Schnorr Signature Scheme is a digital signature scheme that allows you to increase the privacy and scalability of the Bitcoin network.

 

Who invented the Schnorr signature scheme when?

Schnorr's signature scheme and Taproot technology are suggestions for improving the BIP-340 and BIP-341 bitcoin protocol. On January 21, 2020, developer Peter Velle included in the request for acceptance of changes for the soft fork.

Schnorr's signature scheme was proposed in 1991 by German cryptographer, professor at Frankfurt University Klaus-Peter Schnorr.

The scheme proposed by Schnorr is a modification of the schemes of El-Gamal (1985) and Fiat-Shamir (1986), but has a smaller signature size, and also uses the achievements of the cryptographer David Chaum .

Before the scheme was published, Schnorr received a number of patents for it, which expired in 2008, when Satoshi Nakamoto introduced Bitcoin. Schnorr's signatures could already be used at that time, but they were not standardized and not widely used.

When Nakamoto created Bitcoin, he had to choose one of the existing signature schemes. He needed an easy-to-use and safe open source algorithm. ECDSA met these requirements . The predecessor of ECDSA, the DSA algorithm, was a hybrid of the Schnorr scheme and the El-Gamal scheme and was created to circumvent Schnorr patents.

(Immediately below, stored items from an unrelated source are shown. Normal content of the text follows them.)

-- ==== Sys2Proof/Tests/Slice0.lean ====
section
/-! SUPPORT. Tests: ill-formed commands, the manual's worked examples, single steps, and for each obligation with hypotheses
the states and operands that meet them, clause by clause. -/

namespace Sys2Proof.Tests

open Machine

set_option maxRecDepth 8000
set_option linter.unusedVariables false
set_option Elab.async false

/-! ### Small states -/

/-- A controller at run, one second after reset, as node 1, whose firmware lives. -/
def up : State :=
  let s := State.reset
  { s with
    clk := { s.clk with now := 1000000000, synced := true }
    plu := { s.plu with phase := .run }
    rte := { s.rte with lapsed := false, beatAt := 1000000000 }
    sbu := { s.sbu with stage := 8, bootDone := true, set := { s.sbu.set with nodeId := 1 } } }

/-- A command header (02 R39). -/
def hdr (op sess seq payLen resLen target : Nat) : Nat :=
  op ||| 1 <<< 24 ||| sess <<< 32 ||| 7 <<< 48 ||| seq <<< 64 ||| payLen <<< 192 ||| resLen <<< 224 ||| target <<< 320

/-- The header stands in the head slot of ring `r`. -/
def onRing (r owner : Nat) (h : Nat) (s : State) : State :=
  { s with hcu := { s.hcu with
      ringMem := memWriteN s.hcu.ringMem 0 (leBytes 64 h)
      rings := Tbl.set s.hcu.rings r
        { internalRing 0 with owner := owner, port := if r < 256 then 0 else 4, base := 0, tail := 1 } } }

/-- A command of policy firmware, on internal ring 0. -/
def fw (op payLen resLen target : Nat) (s : State) : State := onRing 256 0xFFFF (hdr op 0 0 payLen resLen target) s

/-- A payload that is a number. -/
def pay (n v : Nat) : Dma := .data (leBytes n v)

def noCmd : Cmd := ⟨0, 0, 0, [], .tenant, 0, 0, ⟨0, 0, 0, 0, false, 0⟩⟩

/-- The command taken, and the state that its checks leave. -/
def cmd (op : Nat) (privs : List Priv) (r : Nat) (d : Dma) (s : State) : Cmd := ((taken op privs r d s).map (·.1)).getD noCmd
def rest (op : Nat) (privs : List Priv) (r : Nat) (d : Dma) (s : State) : State := ((taken op privs r d s).map (·.2)).getD s

theorem is_taken {op : Nat} {privs : List Priv} {r : Nat} {d : Dma} {s : State} (h : (taken op privs r d s).isSome = true) :
    taken op privs r d s = some (cmd op privs r d s, rest op privs r d s) := by
  unfold cmd rest
  cases ht : taken op privs r d s with
  | none => simp [ht] at h
  | some x => rfl

/-- A pair that is there, in its parts. -/
theorem is_pair {α β : Type} {o : Option (α × β)} (d : α × β) (h : o.isSome = true) : o = some ((o.getD d).1, (o.getD d).2) := by
  cases o with
  | none => simp at h
  | some x => rfl

theorem is_triple {α β γ : Type} {o : Option (α × β × γ)} (d : α × β × γ) (h : o.isSome = true) :
    o = some ((o.getD d).1, (o.getD d).2.1, (o.getD d).2.2) := by
  cases o with
  | none => simp at h
  | some x => rfl

/-- Session 0 as SESS_HELLO leaves it. -/
def challenged : Session :=
  ⟨0, false, 0, .maintenance, 0, List.replicate 16 0, List.replicate 32 0, 0, 1000000000, List.replicate 32 0, 0⟩

def withSession (isOpen : Bool) (s : State) : State :=
  { s with hcu := { s.hcu with sessions := [(0, { challenged with isOpen := isOpen })] } }

/-- A command of session 0 on the admin ring with its tag. -/
def signed (h : Nat) (pay : Bytes) (s : State) : State :=
  onRing 0 0xFFFF (h ||| tagOf (List.replicate 32 0) h pay <<< 384) s

def ring4 : Ring := { internalRing 0 with owner := 0, port := 0, base := 256, sqEntries := 16, cqEntries := 16 }

def withRing4 (s : State) : State := { s with hcu := { s.hcu with rings := Tbl.set s.hcu.rings 4 ring4 } }

/-- A request of tenant 0, slot 0, owned and homed here, with its list and reservation. -/
def ent : Entry := { noEntry with
  gid := 9, plistRoot := 0, tokRoot := noId, auxRoot := noId, resHbm := 1, resFlash := 1, kvPerTok := 64, promptLen := 16
  maxNew := 8, home := 1, state := .admitted, prevOwner := 0xFFFF }

def lst : PList := ⟨0, 9, 0, 1, 0, 0, 0, 64, 0, 0, 0, 1, 1, 0, 0, [], [0]⟩

def withSlot (x : Slot) (s : State) : State :=
  { s with
    rte := { s.rte with fresh := 1, slots := [(0, x)], resv := [(9, ⟨0, 0, 1, 1, false, false, false⟩)] }
    ppm := { s.ppm with lists := [(9, lst)] } }

def withReq (e : Entry) (s : State) : State := withSlot (newSlot e) s

/-- The same with every class open and a block of origin sequences marked. -/
def ready : State := { up with rte := { up.rte with
  classRows := [(0, ⟨true, 1000, 0⟩)], tenantRows := [(0, (0, 1000))], markEnd := 2097152, markAsked := 2097152 } }

def aTok : Tok := ⟨256, 7, 1, 0xFFFF, false, 0⟩

/-- An admission that waits for its remote home, node 2, since reset. -/
def waitOf (p : HomePhase) : HomeWait := ⟨0, { ent with gid := 8, home := 2, remoteHome := true }, aTok, 0, p, false⟩

def withWait (p : HomePhase) : State := { up with rte := { up.rte with homeWaits := [(8, waitOf p)] } }

theorem isOne {α : Type} {o : Option α} (d : α) (h : o.isSome = true) : o = some (o.getD d) := by
  cases o with
  | none => simp at h
  | some x => rfl

/-- Object granule 0 in HBM frame 0. -/
def backed (p : Place) (s : State) : State := { s with tfm := { s.tfm with map := [(0, ⟨p, false, 0, 0, 0, 0⟩)] } }

/-! Messages, frames and records of zeros. -/

def cvn0 : CvnMsg := ⟨0, 0, 0, 0, 0, 0, 0, 0, 0, 0, 0, 0, 0, 0, 0, 0, 0, 0, 0, 0, 0, 0, 0, 0, 0⟩
def resv0 : ResvMsg := ⟨0, 0, 0, 0, 0, 0, false, false, 0, 0, 0, false, 0, 0, 0⟩
def fwd0 : FwdMsg := ⟨0, 0, 0, 0, false, 0, 0, [], [], [], 0, 0, []⟩
def ans0 : FwdAns := ⟨0, 0, 0, 0, 0, [], 0, 0, 0, none⟩
def frame0 : Frame := ⟨0, false, false, false, 0, 0, 0, 0, 0, 0, 0, 0, 0, 0, false, false, false, false, 0, 0, 0, 0, 0, []⟩
def rec0 : MirRec := ⟨16, 0, 0, 0, 0, 0, 0, 0, []⟩

/-- The map of nodes 1 and 2 in force. -/
def mapped (s : State) : State := { s with cve := { s.cve with
  epochs := [⟨1, .current, 0, 2000, 0, [⟨1, 0xFFFF, 0, 3, 0, true, false⟩, ⟨2, 0xFFFF, 0, 3, 1, true, false⟩], [], none⟩] } }

/-- A caravan of request 9 from one node to another, and its message. -/
def cvn (st : CState) (src dst : Nat) : Caravan where
  gid := 9
  startTime := 0
  lastTime := 0
  cvnId := 1
  src := src
  dst := dst
  epoch := 1
  status := 0
  pageUnits := 0
  probes := 0
  cstate := st
  kind := 0
  slot := 0
  tok := none
  stamp := 0
  timeout := 500
  probedAt := 0
  home := 1
  tenant := 0
  prio := 0
  durable := false
  deadline := 0
  histTokens := 1
  auxBytes := 0
  codecFp := 0
  key := 0
  offerLife := 200
  probeUs := 100
  relUs := 1000
  unans := 0
  cslot := 0
  tags := []
  bounceUntil := none
  bounceAt := 0
  loss := none

def withCvn (v : Caravan) (s : State) : State :=
  { s with cve := { s.cve with recs := [(cvnKey v.src v.cvnId, v)] } }

/-- A node of the prefix index for sixteen tokens 0. -/
def pnode : PNode := ⟨nextKey (nsKey 1) (List.replicate 16 0), noNode, noIndex, 1, 0, 16, 0, 0, 0, List.replicate 16 0⟩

Bitcoin's ECDSA has become faster and more efficient thanks to the work of Peter Welle and his colleagues who created an improved elliptical curve, secp256k1 .

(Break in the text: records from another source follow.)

-- ==== Sys2Proof/Syntax.lean ====
section
/-! DEFINITION. The commands the T24 takes (spec/opcode_table.json) and their operands. Where a
command is an event of a pin, a link or the host, its operands are what that event brings with it;
everything else the meaning takes from the state. Bytes are given as the spec's layouts place
them. -/

namespace Sys2Proof

/-- Who reads a T1 line (R241 to R245): a work unit on a core or tile by its number, the host through
CXL.mem, a move of R229, or any other reader. -/
inductive Reader where
  | unit (u : Nat)
  | host
  | move
  | other
  deriving DecidableEq, Repr

/-- What start-up reads (R514, R515): whether the boot device answers with a good header at the first or
at the second try, whether it has the SFDP table (8D-8D-8D), and the image's bytes. -/
structure BootRead where
  headerTry1 : Bool
  headerTry2 : Bool
  sfdp : Bool
  image : Bytes
  deriving DecidableEq, Repr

ECDSA has some flaws, and developers are looking for an alternative. The first discussions on the possible implementation of Schnorr's signatures on the Bitcoin network took place in 2014, and a few years later, developer Peter Velle published Schnorr BIP .

 

What are the key technical features of Schnorr signatures and their advantages over ECDSA?

Safety

Like ECDSA, Schnorr signatures use the discrete logarithm problem. The advantage of Schnorr signatures is that they use fewer assumptions and have reliable formal logical proof: their safety is easy to prove using the random oracle model and the rather complicated discrete logarithm problem in the group of elliptic curve points (ECDLP).

Schnorr Signatures is a more transparent application technology that is easier for cryptographers to work with.

Inflexibility

Schnorr signatures are provably inflexible, while ECDSA signatures are flexible, which allows a third party that does not have access to the private key to modify the existing valid signature and spend double.

Linearity

A significant advantage of Schnorr signatures is the property of linearity, realized through linear mathematics.

Schnorr's signatures are linear in the sense that they can be the subject of addition or subtraction. The result of such operations is a valid signature corresponding to the same addition (or subtraction) of public keys. In the case of ECDSA, such a scheme does not work - subtracting or adding such digital signatures does not make sense.

The linearity property of Schnorr signatures allows aggregation of keys and signatures. Aggregation means the ability to combine several public keys into one so that all parties require one signature. By adding the keys of several inputs, they can be aggregated into a single signature, consisting of partial signatures of all signatories.

The equations below illustrate the aggregation process, possible due to the linearity property of Schnorr's signatures. No one except the participants knows that three people are behind one public key / signature.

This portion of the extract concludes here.